━━ Data provided
-- ==== Sys2Proof/Machine/Keccak.lean ====
section
/-! DEFINITION. SHAKE256 (FIPS 202) and KMAC256 (NIST SP 800-185), which the spec names for every digest and
tag (R25, R413, R437, R450, R529, R530). The spec does not restate the two standards: PRESUMED, log entry 7. -/

namespace Sys2Proof.Machine

/-- One step of the 8-bit feedback register that makes the round constants. -/
def roundReg (r : Nat) : Nat := if r < 128 then 2 * r else (2 * r) ^^^ 0x171

/-- The round constants of `n` rounds, from the register's value at the first of them: a round takes seven bits of the
register, and bit j of the seven stands at lane position 2^j − 1. -/
def roundConsts : Nat → Nat → List Word
  | 0, _ => []
  | n + 1, r =>
    let seven := (List.range 6).foldl (fun l _ => l ++ [roundReg (l.getLastD r)]) [r]
    seven.zipIdx.foldl (fun w (v, j) => w ||| putB (v.testBit 0) (2 ^ j - 1)) 0 :: roundConsts n (roundReg (seven.getLastD r))

/-- The lanes that the rotation walk visits after (x, y), with the total rotation of each; `t` counts the lanes visited. -/
def rotWalk : Nat → Nat → Nat → Nat → List ((Nat × Nat) × Nat)
  | 0, _, _, _ => []
  | n + 1, t, x, y => ((x, y), (t + 1) * (t + 2) / 2 % 64) :: rotWalk n (t + 1) y ((2 * x + 3 * y) % 5)

/-- The rotation of each lane, row by row: lane (0, 0) is not rotated, the walk of the others starts at (1, 0). -/
def rotRows : List (List Nat) :=
  (List.range 5).map fun y => (List.range 5).map fun x => (assocGet (x, y) (rotWalk 24 0 1 0)).getD 0

/-- A row of lanes turned left by `k` lanes. -/
def turnRow (k : Nat) (row : List Word) : List Word := row.drop k ++ row.take k

/-- Lane by lane exclusive or. -/
def xorRow (a b : List Word) : List Word := List.zipWith (· ^^^ ·) a b

/-- The column step: every lane takes the parities of the two columns beside it. -/
def stepTheta (rows : List (List Word)) : List (List Word) :=
  let par := rows.foldl xorRow (List.replicate 5 0)
  rows.map (xorRow (xorRow (turnRow 4 par) ((turnRow 1 par).map (·.rotateLeft 1))))

/-- Each lane rotated, and then the lanes permuted: lane X of row Y comes from row X. -/
def stepRhoPi (rows : List (List Word)) : List (List Word) :=
  let turned := List.zipWith (List.zipWith (·.rotateLeft ·)) rows rotRows
  (List.range 5).map fun y => turned.zipIdx.map fun (row, x) => row.getD ((x + 3 * y) % 5) 0

/-- The row step: each lane with the two lanes after it. -/
def stepChi (row : List Word) : List Word :=
  xorRow row (List.zipWith (fun p q => ~~~p &&& q) (turnRow 1 row) (turnRow 2 row))

/-- One round on five rows of five lanes. -/
def keccakRound (rows : List (List Word)) (rc : Word) : List (List Word) :=
  List.zipWith xorRow ((stepRhoPi (stepTheta rows)).map stepChi) ([rc, 0, 0, 0, 0] :: List.replicate 4 (List.replicate 5 0))

/-- Keccak-f[1600]: 24 rounds. -/
def keccakF (rows : List (List Word)) : List (List Word) := (roundConsts 24 1).foldl keccakRound rows

/-- Take a block of 136 bytes into the state, and permute. -/
def absorb (rows : List (List Word)) (block : List Byte) : List (List Word) :=
  keccakF (List.zipWith xorRow rows (chunks 5 (bytesToWords (padTo 200 block))))

/-- `n` blocks of 136 bytes out of the state, with a permutation between them. -/
def squeeze : Nat → List (List Word) → List Byte
  | 0, _ => []
  | n + 1, rows => (wordsToBytes rows.flatten).take 136 ++ squeeze n (keccakF rows)

/-- The sponge of rate 136 with a domain suffix byte. -/
def sponge (suffix : Byte) (outLen : Nat) (msg : List Byte) : List Byte :=
  let q := 136 - msg.length % 136
  let pad : List Byte :=
    if q = 1 then [suffix ||| 0x80] else suffix :: (List.replicate (q - 2) 0 ++ [0x80])
  let a := (chunks 136 (msg ++ pad)).foldl absorb (List.replicate 5 (List.replicate 5 0))
  (squeeze (ceilDiv outLen 136) a).take outLen

/-- `n` bytes of SHAKE256. -/
def shake256 (n : Nat) (msg : List Byte) : List Byte := sponge 0x1F n msg

/-- SHAKE256-256: 32 bytes, read as a little-endian number (word k of R413 is bytes 8k to 8k + 7). -/
def digest256 (msg : List Byte) : BitVec 256 := BitVec.ofNat 256 (leNat (shake256 32 msg))

/-- The big-endian bytes of a length, without leading zeros, at least one. -/
def encBytes (v : Nat) : List Byte := (leBytes (max 1 (ceilDiv (bitlenNat v) 8)) v).reverse

/-- left_encode of SP 800-185. -/
def leftEncode (v : Nat) : List Byte := BitVec.ofNat 8 (encBytes v).length :: encBytes v

/-- right_encode of SP 800-185. -/
def rightEncode (v : Nat) : List Byte := encBytes v ++ [BitVec.ofNat 8 (encBytes v).length]

/-- encode_string of SP 800-185. -/
def encodeString (s : List Byte) : List Byte := leftEncode (8 * s.length) ++ s

/-- bytepad of SP 800-185 at the rate of KMAC256. -/
def bytepad136 (s : List Byte) : List Byte := padMul 136 (leftEncode 136 ++ s)

/-- KMAC256(K, X, L, S) with L in bits (R530). -/
def kmac256 (key x : List Byte) (bits : Nat) (custom : List Byte) : List Byte :=
  sponge 0x04 (bits / 8)
    (bytepad136 (encodeString [0x4B, 0x4D, 0x41, 0x43] ++ encodeString custom) ++
     bytepad136 (encodeString key) ++ x ++ rightEncode bits)

end Sys2Proof.Machine
end

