-- ==== Sys2Proof/Machine/RegRead.lean ====
section
/-! DEFINITION. What a read of each control register returns (the register tables of all chapters; reserved fields read
as 0, R15). -/

namespace Sys2Proof.Machine

/-- The word of a bank's OWN register (R210). -/
def ownWord (o : BankOwn) (retainable : Bool) : Word :=
  putB o.busy 11 ||| putB o.disabled 10 ||| putB (o.retain && retainable) 9 ||| putB o.valid 8 ||| put o.ctx.val 0

/-- The bank state at an index of a list, unowned where there is none. -/
def ownAt (l : List BankOwn) (i : Nat) : BankOwn := l.getD i {}

/-- Distinct generations below G that pins or a checkpoint hold keep (R426). -/
def oldGens (s : State) (n : CtxId) : Nat :=
  let c := s.ctx n
  let g := c.w.gen.toNat
  let held := (c.w.pins.map (·.gen)) ++ (if s.sep.held[n.val] then [s.sep.heldGen[n.val].toNat] else [])
  (dedup (held.filter (· < g))).length

/-- The ME set under inspection: the run of the context in that accumulator set of the core (R125, R126). -/
def dbgRun (s : State) (c : CoreId) : Option Run :=
  let k := s.core c
  if k.dbgEn then
    (s.ctx k.dbgCtx).runs.find? fun r =>
      decide (r.eng = .me) && r.core == c.val && r.set == k.dbgSet.toNat && !r.executed
  else none

/-- PHASE of a set (R125). A tile that waits to start its repeat is in the judge pass on the final stage, and again in its products
on another. -/
def dbgPhase (r : Run) : Nat := if r.phase = 7 then (if r.role = 0 || r.role = 3 then 4 else 2) else r.phase

/-- The selected element of the set under inspection as a grid pair (R125). -/
def dbgPair (s : State) (c : CoreId) : GPair :=
  let k := s.core c
  match dbgRun s c with
  | some r => match r.partials with
    | .sum rows => (((rows.getD k.dbgRow.toNat []).getD k.dbgCol.toNat {}).toPair r.s)
    | _ => GElem.toPair {} r.s
  | none => { el := {}, s := 0 }

/-- Pack the entries of a split register: context n in bits [4n + 3 : 4n]. -/
def maskBits (bs : List Bool) : Nat := bs.reverse.foldl (fun a b => 2 * a + (if b then 1 else 0)) 0

/-- LEASE_MS of MGT_OWNER (R532). -/
def leaseMs (s : State) : Nat := if s.host.owner.isSome then (s.host.leaseEnd - nsNow s) / 1000000 else 0

/-- A read of a register (R35; the fields as the register's own table has them). -/
def regGet (s : State) (r : Reg) : Word :=
  match r with
  | .contractRev => put 9 16 ||| put 1 0
  | .owner => put s.host.badMsg.toNat 48 ||| put s.host.changes.toNat 32 ||| put (min (leaseMs s) 0xFFFF) 16 |||
      putB s.host.owner.isSome 8 ||| put (match s.host.owner with | some st => st.val | none => 0) 0
  | .ctxMode n => let c := s.ctx n
      put c.state.toNat 8 ||| putB c.priv 2 ||| putB c.borrow 1 ||| putB c.loose 0
  | .tdcA n => put (s.ctx n).scatter.toNat 32 ||| put (s.ctx n).overflow.toNat 0
  | .tdcB n => put (s.ctx n).cntRead.toNat 32
  | .wver n => let w := (s.ctx n).w
      put w.gen.toNat 32 ||| put (min w.pins.length 1024) 21 ||| put (oldGens s n) 10 ||| putB (nextWaiting s n) 0
  | .wscrub => put s.wscrub.steps.toNat 32 ||| put s.wscrub.minutes.toNat 16 ||| putB s.wscrub.en 0
  | .wscrubStat => put s.wscrub.passes.toNat 32 ||| put s.wscrub.mismatch.toNat 16 ||| put s.wscrub.abandoned.toNat 0
  | .rust => put s.rust.seq.toNat 32 ||| put (min s.rust.store.length 1024) 16 |||
      put ((s.rust.store.filter fun r => decide (r.acks.length < s.boot.cfg.rust.length)).length) 0
  | .bootStatus => let b := s.boot
      put b.count.toNat 32 ||| put b.fail.toNat 24 ||| put b.phase.toNat 20 ||| putB b.lateTime 18 |||
      putB b.lateMem 17 ||| putB b.lateLink 16 ||| put b.readyMs.toNat 0
  | .bootProg => put s.boot.progState.toNat 62 ||| put s.boot.progFail.toNat 56 ||| put s.boot.progBytes.toNat 0
  | .bootMeas k => s.boot.meas[k.val]
  | .fuseCtl => let f := s.boot.fuses
      put f.slotSet.toNat 14 ||| put f.revoked.toNat 10 ||| put f.recovSet.toNat 8 ||| put f.rollback.toNat 0
  | .signer i w => wd s.boot.fuses.signer[i.val] w.val
  | .recov i w => wd s.boot.fuses.recov[i.val] w.val
  | .vendor w => wd s.boot.fuses.vendor w.val
  | .secId w => wd s.boot.fuses.ident w.val
  | .pwrLimit => put s.pwr.boardMax.toNat 48 ||| put s.pwr.limit.toNat 16
  | .pwrEst => put s.pwr.nominal.toNat 48 ||| put s.pwr.calib.toNat 32 ||| put s.pwr.avg.toNat 16 |||
      putB s.pwr.guard 1 ||| putB s.pwr.hot 0
  | .pwrTemp => put s.pwr.tjD0.toNat 48 ||| put s.pwr.tjD1.toNat 32 ||| put s.pwr.tjPeak.toNat 16
  | .pwrVf => put s.pwr.vD1.toNat 56 ||| put s.pwr.vD0.toNat 48 ||| put s.pwr.fLevel.toNat 44 |||
      putB s.pwr.heldV.isSome 39 ||| putB s.pwr.heldF.isSome 38
  | .pwrDroop => put s.pwr.droopEvents.toNat 32 ||| put s.pwr.droopLost.toNat 0
  | .pwrStat => put s.pwr.guardIntervals.toNat 32 ||| put s.pwr.hotEvents.toNat 16 ||| put s.pwr.vfExpired.toNat 8 |||
      put s.pwr.vfLate.toNat 0
  | .pwrState => put s.pwr.now.toNat 6 ||| putB s.pwr.busy 5 ||| put s.pwr.req.toNat 0
  | .pwrWake => put s.pwr.wakeCause.toNat 8 ||| putB s.pwr.enAlarm 3 ||| putB s.pwr.enCell 2 ||| putB s.pwr.enSignal 1
  | .pwrRail => put s.sup.glitches.toNat 48 ||| put s.sup.rails.toNat 0
  | .pwrAon => put s.sup.switches.toNat 32 ||| putB s.sup.feed 0
  | .pwrSeq => put s.sup.ramps.toNat 48 ||| put s.sup.causes.toNat 40 ||| put s.sup.faults.toNat 32 |||
      put s.sup.faultRail.toNat 0
  | .energy n => s.pwr.uj[n.val]
  | .energyDev => s.pwr.ujDev
  | .indNs => s.ind.ns
  | .indPos => s.ind.pos
  | .indEpoch => s.ind.epochL
  | .indStatus => let i := s.ind
      put i.root.toNat 48 ||| put i.rootIdx.toNat 45 ||| putB i.isRoot 44 ||| put i.parent.toNat 36 |||
      put i.state.toNat 32 ||| put i.rootChanges.toNat 24 ||| put i.reparents.toNat 16 ||| put i.losses.toNat 0
  | .indOffset => put s.ind.theta.toNat 32 ||| put s.ind.delay.toNat 0
  | .indRef => put s.ind.devA.toNat 48 ||| put s.ind.devB.toNat 32 ||| putB s.ind.failB 3 ||| putB s.ind.failA 2 |||
      put s.ind.sel.toNat 0
  | .stretchA => let a := s.ind.strA
      put a[0].toNat 48 ||| put a[1].toNat 32 ||| put a[2].toNat 16 ||| put a[3].toNat 0
  | .stretchB => put s.ind.overrun.toNat 48 ||| put s.ind.units.toNat 16 ||| put s.ind.ownCnt.toNat 0
  | .cadence => put s.ind.cadChanges.toNat 16 ||| put s.ind.cadReq.toNat 8 ||| put s.ind.cadNext.toNat 4 |||
      put s.ind.cadNow.toNat 0
  | .facility => s.ind.facOffset
  | .ptp => put s.ind.ptpPort.toNat 4 ||| putB s.ind.ptpValid 0
  | .alarm => s.ind.alarmAt
  | .alarmCtl => putB s.ind.alarmFired 1 ||| putB s.ind.alarmEn 0
  | .indRoot k => put s.ind.roots[k.val].toNat 0
  | .sepRing => put s.sep.size.toNat 32 ||| putB s.sep.stall 0
  | .sepHead => s.sep.head
  | .sepFloor => s.sep.floor
  | .sepStat => put s.sep.records.toNat 32 ||| put s.sep.overwritten.toNat 16 ||| put s.sep.fineLost.toNat 0
  | .sepFine n => put s.sep.account[n.val].toNat 32 ||| put s.sep.mask[n.val].toNat 0
  | .sepCtl n => put s.sep.every[n.val].toNat 32 ||| putB s.sep.fineEn[n.val] 1
  | .sepCkpt n => put s.sep.heldGen[n.val].toNat 32 ||| put s.sep.skipped[n.val].toNat 16 ||| putB s.sep.held[n.val] 0
  | .fabStatus p => let f := s.port p
      put f.peer.toNat 49 ||| put f.peerPort.toNat 46 ||| put f.mode.toNat 6 ||| putB f.failed 5 |||
      putB f.miscabled 4 ||| putB f.up 3
  | .fabErr p => let f := s.port p
      put f.retries.toNat 48 ||| put f.fecUncorr.toNat 32 ||| put f.cellBad.toNat 16 ||| put f.hdrDiscard.toNat 0
  | .fabFec p => (s.port p).fecCorr
  | .xeCnt d n => let x := (s.die d).xe[n.val]; put x.drop.toNat 32 ||| put x.tokens.toNat 0
  | .ctxLim d n => let x := (s.die d).lim[n.val]; put x.table.toNat 32 ||| put x.resident.toNat 0
  | .dl _ n => let x := (s.ctx n).dl
      put x.waitLimit.toNat 48 ||| put x.deadline.toNat 24 ||| put x.fbHold.toNat 16 ||| putB x.fbEn 1
  | .dlStat _ n => let x := (s.ctx n).dl
      put x.misses.toNat 32 ||| put x.timeouts.toNat 16 ||| put x.holdLeft.toNat 8 ||| put x.stream.toNat 0
  | .ddrCh d k => let c := (s.die d).ddr[k.val]
      put c.cap.toNat 32 ||| put c.type.toNat 20 ||| put c.speed.toNat 16 ||| put c.dimms.toNat 10 |||
      put c.width.toNat 8 ||| putB c.used 1 ||| putB c.trained 0
  | .memScrub _ => put s.scrub.sramMin.toNat 32 ||| put s.scrub.dramH.toNat 16 ||| putB s.scrub.en 0
  | .ecc d => let e := (s.die d).ecc
      put e.sram.toNat 48 ||| put e.hbm.toNat 32 ||| put e.ddr.toNat 16 ||| put e.seam.toNat 0
  | .ue d => let e := (s.die d).ue
      put e.sram.toNat 48 ||| put e.hbm.toNat 32 ||| put e.ddr.toNat 16 ||| put e.seam.toNat 0
  | .refresh d => let x := s.die d
      put x.ddr2x.toNat 24 ||| put x.hbm2x.toNat 16 ||| put x.changes.toNat 0
  | .retire _ => put (min s.scrub.list.length 32768) 48 ||| put s.scrub.pending.toNat 32 |||
      put (min s.scrub.withheld.length 0xFFFF) 16 ||| putB s.scrub.full 0
  | .stgOwn d g b => ownWord (ownAt ((s.die d).stg[g.val]).toList b.val) false
  | .stgForce d g b => ownWord (ownAt ((s.die d).stg[g.val]).toList b.val) false
  | .stgRepair d g b => put (((s.die d).stgRepair[g.val]).toList.getD b.val 0).toNat 0
  | .poolOwn d b => ownWord (ownAt (s.die d).pool.toList b.val) false
  | .poolForce d b => ownWord (ownAt (s.die d).pool.toList b.val) false
  | .poolRepair d b => put ((s.die d).poolRepair.toList.getD b.val 0).toNat 0
  | .shdCtl _ n => put (s.ctx n).sel.fraction.toNat 0
  | .shdSeed _ n => (s.ctx n).sel.seed
  | .shdCnt d n => let x := (s.die d).shd[n.val]
      put x.selected.toNat 32 ||| put x.mismatches.toNat 16 ||| put x.skipped.toNat 0
  | .shdQuar d => put (maskBits ((List.finRange 64).map fun i =>
      (s.core ⟨64 * d.val + i.val, by have := d.isLt; have := i.isLt; omega⟩).quarantined)) 0
  | .coreStall c n => let x := (s.core c).stall[n.val]; put x.loc.toNat 32 ||| put x.rem.toNat 0
  | .ipat c e h => (s.core c).ipat[e.val * 2 + h.val]'(by have := e.isLt; have := h.isLt; omega)
  | .bankOwn c b => ownWord (s.core c).own[b.val] true
  | .bankForce c b => ownWord (s.core c).own[b.val] true
  | .bankRepair c b => put (s.core c).repair[b.val].toNat 0
  | .meSplit c => put (s.core c).acc.toNat 32 ||| put (s.core c).que.toNat 0
  | .meGrid c n => let g := (s.core c).grid[n.val]
      put g.repeats.toNat 32 ||| put g.nonfinite.toNat 16 ||| put g.saturated.toNat 0
  | .dbgCtrl c => put (s.core c).dbgCtx.val 4 ||| putB (s.core c).dbgEn 0
  | .dbgSel c => let k := s.core c
      put k.dbgSet.toNat 16 ||| put k.dbgRow.toNat 8 ||| put k.dbgCol.toNat 0
  | .dbgAcc0 c => if (dbgRun s c).isSome then wd (dbgPair s c).words 0 else 0
  | .dbgAcc1 c => if (dbgRun s c).isSome then wd (dbgPair s c).words 1 else 0
  | .dbgSet c => match dbgRun s c with
    | some r => put (twos 16 r.s) 48 ||| put (r.repeats % 256) 40 ||| put (dbgPhase r) 36 |||
        put (r.kdone % 2 ^ 20) 16 ||| put (r.cmd % 2 ^ 16) 0
    | none => 0
  | .eeSplit c => put (s.core c).sets.toNat 0
  | .eeExc c n => let e := (s.core c).exc[n.val]
      put e.invalid.toNat 32 ||| put e.divzero.toNat 16 ||| put e.overflow.toNat 0
  | .reCnt c n => let e := (s.core c).reCnt[n.val]
      put e.rowsIn.toNat 32 ||| put e.finals.toNat 16 ||| put e.nanExcl.toNat 0
  | .dmaAbort _ => 0
  | .dmaChan c h => let x := (s.core c).chan[h.val]
      put x.slices.toNat 8 ||| putB x.valid 3 ||| put x.ctx.val 0
  | .dmaStat c h => let x := (s.core c).dma[h.val]
      put x.state.toNat 61 ||| put (min (x.queue.length - (if x.state = 0 then 0 else 1)) 8) 57 ||| put x.cmd.toNat 0
  | .resRef c h => (s.core c).dma[h.val].ref
  | .resCnt c h => let x := (s.core c).dma[h.val]
      put x.bytes.toNat 24 ||| put x.cause.toNat 16 ||| put x.index.toNat 0

/-- Latch IND_NOW_POS and IND_EPOCH at a read of IND_NOW_NS (R349). -/
def latchNow (s : State) : State :=
  let p := posAt s (nsNow s)
  { s with ind := { s.ind with
      pos := put s.ind.frac.toNat 48 ||| put p.2 46 ||| put p.1 32 ||| put s.ind.frame.toNat 0
      epochL := put s.ind.epoch.toNat 0 } }

/-- A read of a control address: its status, value and the state after it (R35, R349). -/
def regRead (s : State) (addr : Nat) : Nat × Word × State :=
  match regAt addr with
  | none => (stAddressFault, 0, s)
  | some .indNs => (stOk, s.ind.ns, latchNow s)
  | some r => (stOk, regGet s r, s)

end Sys2Proof.Machine
end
━━━━
Exercise details – In the listing above, find the line containing "def sponge (suffix" and the line containing "left_encode of SP 800-185. -/". Output them and every line between, exactly, and nothing else.

Output for this exercise –
def sponge (suffix : Byte) (outLen : Nat) (msg : List Byte) : List Byte :=
  let q := 136 - msg.length % 136
  let pad : List Byte :=
    if q = 1 then [suffix ||| 0x80] else suffix :: (List.replicate (q - 2) 0 ++ [0x80])
  let a := (chunks 136 (msg ++ pad)).foldl absorb (List.replicate 5 (List.replicate 5 0))
  (squeeze (ceilDiv outLen 136) a).take outLen

/-- `n` bytes of SHAKE256. -/
def shake256 (n : Nat) (msg : List Byte) : List Byte := sponge 0x1F n msg

/-- SHAKE256-256: 32 bytes, read as a little-endian number (word k of R413 is bytes 8k to 8k + 7). -/
def digest256 (msg : List Byte) : BitVec 256 := BitVec.ofNat 256 (leNat (shake256 32 msg))

/-- The big-endian bytes of a length, without leading zeros, at least one. -/
def encBytes (v : Nat) : List Byte := (leBytes (max 1 (ceilDiv (bitlenNat v) 8)) v).reverse

/-- left_encode of SP 800-185. -/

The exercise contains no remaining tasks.